[[ Records shown, beginning ]]

-- ==== Sys2Proof/Machine/Hif.lean ====
section
/-! DEFINITION. The host interface at work: enabling functions and rings, polling, fetching descriptors and carrying them out in
order, stalls, interrupts, function reset, and the generic commands (R82 to R117). Log entries: 8, 12, 13, 14, 90. -/

namespace Sys2Proof.Machine

/-! ## Rings (R84, R88, R109) -/

/-- The ring numbers that exist (R82). -/
def ringExists (q : Nat) : Bool := decide (q < 34) || (decide (64 ≤ q) && decide (q < 128))

/-- A ring stops on error (R88, R94): HIF_RING_STATE 3, HIF_RING_ERR, HIF_ST_RING_ERR, EV_GEN_RING_ERR. -/
def ringErr (s : State) (f q err : Nat) : State :=
  let s := setBit (setFld (setFld s (HIF_RING_STATE f q) 3) (HIF_RING_ERR f q) err) (HIF_ST_RING_ERR f)
  raise s f EV_GEN_RING_ERR (BitVec.ofNat 16 q) (BitVec.ofNat 32 err) (ringOf s f q).devIdx 0 0

/-- What a device-filled ring held back is written while it has space (R96, R99); a stall it caused ends with the last entry
(R106). -/
def ringServe (s : State) (f q : Nat) : State :=
  let s := if q = 32 then drainEvts s f 34 else drainCpls s f q ((fnOf s f).heldCpls.length)
  let r := ringOf s f q
  let waits := if q = 32 then !(fnOf s f).heldEvts.isEmpty || (fnOf s f).lostFirst.isSome
    else (fnOf s f).heldCpls.any (fun c => c.1 = q)
  if waits || !r.stalled then s
  else
    let s := setRing s f q { r with stalled := false, held := 0 }
    let s := if (fnOf s f).rings.any (fun x => x.2.stalled) then s else setFld s (HIF_ST_STALL f) 0
    if f = 0 then s else raise s 0 EV_GEN_HOST_STALL (BitVec.ofNat 16 f) (BitVec.ofNat 32 q) 0 0 0

/-- A 1 written to HIF_RING_EN (R84, R109): from 0, the ring starts at index 0; discarded while the ring drains. -/
def ringEnable (s : State) (f q : Nat) : State :=
  if bit s (HIF_RING_EN f q) || fld s (HIF_RING_STATE f q) = 2 then s
  else
    let s := setFld (setFld (setFld s (HIF_RING_EN f q) 1) (HIF_RING_STATE f q) 1) (HIF_RING_ERR f q) 0
    let s := setRing s f q { stalled := (ringOf s f q).stalled }
    let s := setFn s f { fnOf s f with fetch := (fnOf s f).fetch.filter (fun p => p.1 ≠ q) }
    if 64 ≤ q then setMedia s (mediaKey f (q - 64)) { mediaOf s (mediaKey f (q - 64)) with ents := [] }
    else if 16 ≤ q ∧ q < 33 then ringServe s f q
    else s

/-- A 0 written to HIF_RING_EN (R109): a command ring drains; a completion ring that an enabled command ring targets stays. -/
def ringDisable (s : State) (f q : Nat) : State :=
  if !bit s (HIF_RING_EN f q) then s
  else if q < 16 then setFld (setFld s (HIF_RING_EN f q) 0) (HIF_RING_STATE f q) 2
  else if q < 32 ∧ (List.range 16).any (fun c => bit s (HIF_RING_EN f c) && 16 + fld s (HIF_RING_CPL f c) = q) then s
  else
    let s := setFld (setFld s (HIF_RING_EN f q) 0) (HIF_RING_STATE f q) 0
    if 64 ≤ q then setMedia s (mediaKey f (q - 64)) { mediaOf s (mediaKey f (q - 64)) with ents := [] } else s

def ringWrite (s : State) (f q : Nat) (en : Bool) : State := if en then ringEnable s f q else ringDisable s f q

/-- HIF_RING_EN (R84, R109). -/
def execHifRingEn (f : BitVec 6) (q : BitVec 7) (en : Bool) (s : State) : Host.Outcome State Fault Refusal :=
  act (fun s => if ringExists q.toNat && answers s 0x110000 then ringWrite s f.toNat q.toNat en else s) s

/-- RING_DRAIN_DONE (R109): the commands fetched before the clear have completed. -/
def execRingDrainDone (f : BitVec 6) (q : BitVec 7) (s : State) : Host.Outcome State Fault Refusal :=
  act (fun s =>
    let mine (h : CmdHdr) : Bool := h.fn = f && h.ring.toNat = q.toNat
    if 16 ≤ q.toNat ∨ fld s (HIF_RING_STATE f.toNat q.toNat) ≠ 2 ∨ s.hif.waiting.any (fun w => mine w.h)
        ∨ s.hif.running.any mine ∨ (fnOf s f.toNat).heldCpls.any (fun c => mine c.2.h) then s
    else setFld s (HIF_RING_STATE f.toNat q.toNat) 0) s

/-! ## Function enable and reset (R109 to R111) -/

/-- A virtual function exists (R111); function 0 always does. -/
def fnExists (s : State) (f : Nat) : Bool := f = 0 || (s.hif.vfEn && decide (f ≤ s.hif.numVfs))

/-- A write to HIF_FN_EN (R109, R111): taken up at the next poll, or held while the function is being reset. -/
def fnEnWrite (s : State) (f : Nat) (en : Bool) : State :=
  let s := setFld s (HIF_FN_EN f) (if en then 1 else 0)
  if resetting s f then setFld s (HIF_FN_STATE f) (if en then 3 else 2) else s

/-- HIF_FN_EN (R109). -/
def execHifFnEn (f : BitVec 6) (en : Bool) (s : State) : Host.Outcome State Fault Refusal :=
  act (fun s => if answers s 0x110000 then fnEnWrite s f.toNat en else s) s

/-- A function reset starts, or joins the one in progress (R110): unstarted commands are discarded, nothing more is written to
the function's host memory, and what it owns is released with the effect tick of R35. -/
def fnReset (s : State) (f cause : Nat) : State :=
  if resetting s f then s
  else
    let e := effTick s
    let s := releaseAll s (some f)
    let s := (s.aud.media.filter (fun m => m.1 / 64 = f && m.2.point.isSome)).foldl (fun s m => stage s e (.mediaUnbind m.1)) s
    let s := { s with
      hif := { s.hif with
        waiting := s.hif.waiting.filter (fun w => w.h.fn.toNat ≠ f), reads := s.hif.reads.filter (fun r => r.1 ≠ f) }
      net := { s.net with egress := s.net.egress.filter (fun x => ¬(x.kind = 3 ∧ x.handle = f)), hpa := tdel s.net.hpa f } }
    let s := setFld (setFld s (NET_HPA_EN f) 0) (NET_HPA_STATE f) 0
    let s := setFn s f { reset := some cause, resetEnd := e }
    setFld s (HIF_FN_STATE f) 2

/-- FUNCTION_LEVEL_RESET (R110): of function 0, every function is reset. It leaves MSI-X off, as PCI Express defines. -/
def execFunctionLevelReset (f : BitVec 6) (s : State) : Host.Outcome State Fault Refusal :=
  act (fun s =>
    let flr (s : State) (g : Nat) : State :=
      fnReset { s with hif := { s.hif with msixCtl := tdel s.hif.msixCtl g } } g 0
    if !ctlOn s then s
    else if f = 0 then (List.range 64).foldl flr s
    else if fnExists s f.toNat then flr s f.toNat else s) s

/-- VF Enable is cleared (R110): every virtual function is reset. -/
def vfClear (s : State) : State :=
  if !s.hif.vfEn then s
  else
    let n := s.hif.numVfs
    let s := (List.range 63).foldl (fun s g => if g < n then fnReset s (g + 1) 3 else s) s
    { s with hif := { s.hif with vfEn := false } }

/-- VF_ENABLE_CLEAR (R110). -/
def execVfEnableClear (s : State) : Host.Outcome State Fault Refusal :=
  act (fun s => if ctlOn s then vfClear s else s) s

/-- HIF_FN_RESET (R110): a 1 is written. -/
def execHifFnReset (f : BitVec 6) (s : State) : Host.Outcome State Fault Refusal :=
  act (fun s => if answers s 0x110000 then fnReset s f.toNat 1 else s) s

/-- The registers of function `f`'s page at their reset values. -/
def pageReset (s : State) (f : Nat) : State :=
  { s with
    regs := s.regs.filter (fun r => ¬(0x110000 + 0x1000 * f ≤ r.1 ∧ r.1 < 0x111000 + 0x1000 * f))
    hif := { s.hif with msix := s.hif.msix.filter (fun r => r.1 / 0x1000 ≠ f) } }

/-- FN_RESET_COMPLETE (R110, R111): everything is released; the page and the MSI-X table are at their reset values and the
function is DISABLED, or ACTIVE when an enable was held. -/
def execFnResetComplete (f : BitVec 6) (s : State) : Host.Outcome State Fault Refusal :=
  act (fun s =>
    let g := f.toNat
    let x := fnOf s g
    if !resetting s g || s.pwr.fwStop || decide (curTick s < x.resetEnd) || s.hif.running.any (fun h => h.fn = f) then s
    else
      let held := fld s (HIF_FN_STATE g) = 3
      let s := keyResetFn s g
      let s := { s with
        brs := { s.brs with progs := s.brs.progs.filter (fun p => p.2.owner ≠ g) }
        cnv := { s.cnv with plates := s.cnv.plates.filter (fun p => p.2.owner ≠ g) }
        aud := { s.aud with media := s.aud.media.filter (fun m => m.1 / 64 ≠ g) } }
      let s := setFld (pageReset s g) (NET_HPA_DROP_CNT g) 0
      let s := setFn s g {}
      let s := if held then setFld (setFld s (HIF_FN_EN g) 1) (HIF_FN_STATE g) 1 else s
      let s := if g = 0 then s
        else raise s 0 EV_GEN_FN_RESET (BitVec.ofNat 16 g) (BitVec.ofNat 32 (x.reset.getD 0)) 0 0 0
      x.resetCmds.foldl (fun s h => complete s h OP_GEN_VF_RESET ST_OK []) s) s
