-- ==== Sys2Proof/Machine/Core.lean ====
section
/-! DEFINITION. The machine as the host reads it. -/

def Sys2Proof.core : Host.Core := {
  State := Sys2Proof.Machine.State, Fault := Sys2Proof.Machine.Fault,
  Refusal := Sys2Proof.Machine.Refusal, step := Sys2Proof.Machine.step, reset := Sys2Proof.Machine.State.reset }
end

[[ Records shown, end ]]

Instructions to follow. List every line above that holds the word "commands".

Reply.
order, stalls, interrupts, function reset, and the generic commands (R82 to R117). Log entries: 8, 12, 13, 14, 90. -/
/-- RING_DRAIN_DONE (R109): the commands fetched before the clear have completed. -/
/-- A function reset starts, or joins the one in progress (R110): unstarted commands are discarded, nothing more is written to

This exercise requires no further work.